-- ==== Sys2Proof/Tests/Slice0.lean ====
section
/-! SUPPORT. Tests: the WellFormed smoke, one witness theorem for every statement with hypotheses (a concrete state and
operands that meet each clause's hypotheses together), and small tests of single steps against values from the manual. -/
namespace Sys2Proof.Tests

-- One theorem after another: elaborated side by side, their threads take more memory than the check allows.
set_option Elab.async false

open Sys2Proof.Machine Sys2Proof.Laws

/-! ## States -/

/-- The state after reset with the service island and the core domain up, in operating state `st`. -/
def up (st : Nat) : State :=
  { State.reset with sys := { rstN := true, up := true, r := setF (setFlag sysReset F.SYS_PWR_STAT_core_ready) F.SYS_STATE_STAT_state st } }

/-- A field of block `b` set to `v`. -/
def fld (b : Nat) (f : Fld) (v : Nat) (s : State) : State := setRegs b (setF (blkRegs b s) f v) s

/-- Ring `r` in state `st` with the contents `x`. -/
def ring (r : Fin 24) (st : Nat) (x : RingSt) (s : State) : State :=
  fld 9 (F.RNG_RINGr_STAT_state r) st { s with rng := { s.rng with ring := s.rng.ring.set r x } }

/-- Port `p` in state `x`. -/
def port (p : Fin 50) (x : LnkPort) (s : State) : State := { s with lnk := { s.lnk with port := s.lnk.port.set p x } }

/-- The image in force. -/
def img (x : Img) (s : State) : State := { s with img := { s.img with str := x } }

/-- Node 1 claimed and served from port A, with five cells. -/
def oneNode : List RNode := {} :: { claimed := true, cells := 5, reachA := true, serve := some .a } :: List.replicate 254 {}

/-- What the store answers after a whole-word write of `v` to the register at `ofs` of block `b`. -/
def write (b ofs : Nat) (v : Word) (s : State) : State :=
  match exec (.registerWrite .pcie (b * 65536 + ofs) 15 v) s with
  | .next t => t
  | _ => s

/-- The next state of a command. -/
def after (c : Instr) (s : State) : State :=
  match exec c s with
  | .next t => t
  | _ => s


/-! ## WellFormed: a well-formed command, and one ill-formed command for each check -/

theorem test_wf_accepts :
    (Instr.imgBufferWrite .pcie 0xC000 5).wf = true ∧ (Instr.contextCoeffWrite .spi 0x27C 0).wf = true ∧
    (Instr.contextStateWrite .spi 0x37C 0).wf = true ∧ (Instr.registerWrite .svc 0x1FFFFF 15 0).wf = true ∧
    (Instr.registerRead .portA (.bar0 0x1FFFFF) 15 false).wf = true ∧ (Instr.registerRead .spi (.bar2 0xFFFFFF 63) 15 false).wf = true ∧ (Instr.commit .pcie 4 false).wf = true ∧ (Instr.combHostWrite .pcie 0xBFFFFE 1).wf = true ∧
    (Instr.thmMeasure (List.replicate 12 none)).wf = true ∧ (Instr.twbRecover none (List.replicate 10 true)).wf = true ∧
    (Instr.pdMessageReceive { sop := 0, header := 0x1000, objs := [7] }).wf = true ∧ (Instr.twbTransferEnd (.ok [])).wf = true := by
  decide +kernel

theorem test_wf_refuses :
    (Instr.imgBufferWrite .pcie 0xBFFC 5).wf = false ∧ (Instr.imgBufferWrite .pcie 0xC002 5).wf = false ∧
    (Instr.contextCoeffWrite .spi 0x280 0).wf = false ∧ (Instr.contextStateWrite .spi 0x27C 0).wf = false ∧
    (Instr.registerWrite .svc 0x200000 15 0).wf = false ∧ (Instr.registerRead .portA (.bar0 0x200000) 15 false).wf = false ∧
    (Instr.registerRead .spi (.bar2 0x1000000 0) 15 false).wf = false ∧
    (Instr.commit .pcie 8 false).wf = false ∧ (Instr.combHostWrite .pcie 0xC00000 1).wf = false ∧
    (Instr.thmMeasure []).wf = false ∧ (Instr.twbRecover none [true]).wf = false ∧
    (Instr.pdMessageReceive { sop := 0, header := 0x1000, objs := [] }).wf = false ∧
    (Instr.twbTransferEnd (.ok (List.replicate 33 0))).wf = false ∧ (Instr.arbSrErr (List.replicate 33 0)).wf = false ∧
    (Instr.twbAbort .pcie (List.replicate 33 0)).wf = false ∧ (Instr.twoWireTimeout .a (List.replicate 33 0)).wf = false := by
  decide +kernel


/-! ## Witnesses: the whole machine -/

theorem witness_StepRunsFrontCommand :
    (up 4).pending = [] ∧ strides (up 4) = true ∧ (up 4).tbs.clock + 1 < (up 4).tbs.len ∧
    (up 3).pending = [] ∧ strides (up 3) = false := by decide +kernel

theorem witness_OutputsExclude :
    State.reset.outputsExclusive ∧ step State.reset = .next State.reset :=
  ⟨fun p => by unfold PhaseCh.exclusive; revert p; decide +kernel, rfl⟩

theorem witness_MemoriesStayCanonical :
    State.reset.memoriesCanonical ∧ step State.reset = .next State.reset :=
  ⟨by unfold State.memoriesCanonical; decide +kernel, rfl⟩

theorem witness_NvmWriteRefused :
    (up 3).sys.up = true ∧ (∀ i < 64, getMap (up 3).nvm.r R.NVM_MASK_LO i = false) ∧ flag (up 3).nvm.r F.NVM_STAT_wr_unlocked = false ∧
    (let s := fld 20 F.NVM_MASK_LO_mask 1 (up 3)
     s.sys.up = true ∧ ∃ q ∈ pageBytes s.nvm.r, hostWrites q.1 = false) ∧
    (let s := { up 3 with nvm := { cmds := [.lock] } }
     s.sys.up = true ∧ s.nvm.cmds ≠ []) := by decide +kernel

theorem witness_SensorClearsRefused :
    (let s := fld 17 F.SEQ_STAT_state 2 { up 3 with flt := { src := Vector.replicate 128 { active := true } }, seq := { rails := [{ en := true }] } }
     coreReady s = true ∧ s.flt.src[(27 : Fin 128)].active = true ∧ seqState s.seq = 2 ∧
     ∃ x ∈ s.seq.rails, x.en = true ∧ railGood x = false) ∧
    (let s := fld 18 (F.THM_SITEn_temp 11) 32767 { up 3 with flt := { src := Vector.replicate 128 { active := true } } }
     coreReady s = true ∧ s.flt.src[(26 : Fin 128)].active = true ∧ ∃ i < 12, siteMasked s.thm.r i = false ∧
      ((getF s.thm.r F.THM_CFG_t_crit : Int) - getF s.thm.r F.THM_CFG_hyst) * 100 ≤ getFI s.thm.r (F.THM_SITEn_temp i)) := by
  decide +kernel

/-- A state with one event of source `k` in queue 9, the source configured as `x`. -/
def oneEvent (k : Fin 128) (x : Src) : State :=
  { up 3 with flt := { q9 := [{ src := k, unit := 5, sub := 6 }], src := Vector.replicate 128 x } }

theorem witness_HostFaultRaise :
    ((23 : Word).toNat % 256 ≤ 23 ∧ (0xFF : Word).toNat % 256 = 255 ∧ 24 ≤ (24 : Word).toNat % 256 ∧ (254 : Word).toNat % 256 ≠ 255) ∧
    (let s := oneEvent 112 { cls := 127 }
     coreReady s = true ∧ 3 ≤ opState s ∧ s.flt.held = [] ∧ s.flt.q9 = [{ src := 112, unit := 5, sub := 6 }] ∧ s.flt.src[(112 : Fin 128)].cls < 128) ∧
    (let s := oneEvent 127 { cls := 128, thresh := 2 }
     coreReady s = true ∧ 3 ≤ opState s ∧ s.flt.held = [] ∧ s.flt.q9 = [{ src := 127, unit := 5, sub := 6 }] ∧ 128 ≤ s.flt.src[(127 : Fin 128)].cls ∧
     s.flt.src[(127 : Fin 128)].active = false ∧ s.flt.src[(127 : Fin 128)].isOpen = false ∧ 2 ≤ s.flt.src[(127 : Fin 128)].thresh) ∧
    (let s := oneEvent 112 { cls := 131, thresh := 1 }
     128 ≤ s.flt.src[(112 : Fin 128)].cls ∧ s.flt.src[(112 : Fin 128)].active = false ∧ s.flt.src[(112 : Fin 128)].isOpen = false ∧
     s.flt.src[(112 : Fin 128)].thresh ≤ 1) := by decide +kernel

theorem witness_SatFlag :
    (let s := { up 5 with cea := { ctxs := [{}], eng := Vector.replicate 16 { run := some 0 } } }
     coreReady s = true ∧ 0 < s.cea.ctxs.length ∧ s.cea.eng[(15 : Fin 16)].run = some 0 ∧ s.cea.eng[(15 : Fin 16)].aborting = false) ∧
    (let s := { up 5 with cea := { ctxs := [{}], eng := Vector.replicate 16 { run := some 0, aborting := true } } }
     coreReady s = true ∧ 0 < s.cea.ctxs.length ∧ s.cea.eng[(0 : Fin 16)].aborting = true) := by decide +kernel


/-! ## Witnesses: the loader -/

/-- PCIe owns the loader, which runs `j`. -/
def owned (j : Option Job) : State :=
  fld 2 F.IMG_STAT_busy j.isSome.toNat (fld 2 F.IMG_STAT_owner 1 { up 3 with img := { job := j } })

————

• **What you need to do**
Search the material above for the word "active", and return each line that holds it.

• **Answer**
    (let s := fld 17 F.SEQ_STAT_state 2 { up 3 with flt := { src := Vector.replicate 128 { active := true } }, seq := { rails := [{ en := true }] } }
     coreReady s = true ∧ s.flt.src[(27 : Fin 128)].active = true ∧ seqState s.seq = 2 ∧
    (let s := fld 18 (F.THM_SITEn_temp 11) 32767 { up 3 with flt := { src := Vector.replicate 128 { active := true } } }
     coreReady s = true ∧ s.flt.src[(26 : Fin 128)].active = true ∧ ∃ i < 12, siteMasked s.thm.r i = false ∧
     s.flt.src[(127 : Fin 128)].active = false ∧ s.flt.src[(127 : Fin 128)].isOpen = false ∧ 2 ≤ s.flt.src[(127 : Fin 128)].thresh) ∧
     128 ≤ s.flt.src[(112 : Fin 128)].cls ∧ s.flt.src[(112 : Fin 128)].active = false ∧ s.flt.src[(112 : Fin 128)].isOpen = false ∧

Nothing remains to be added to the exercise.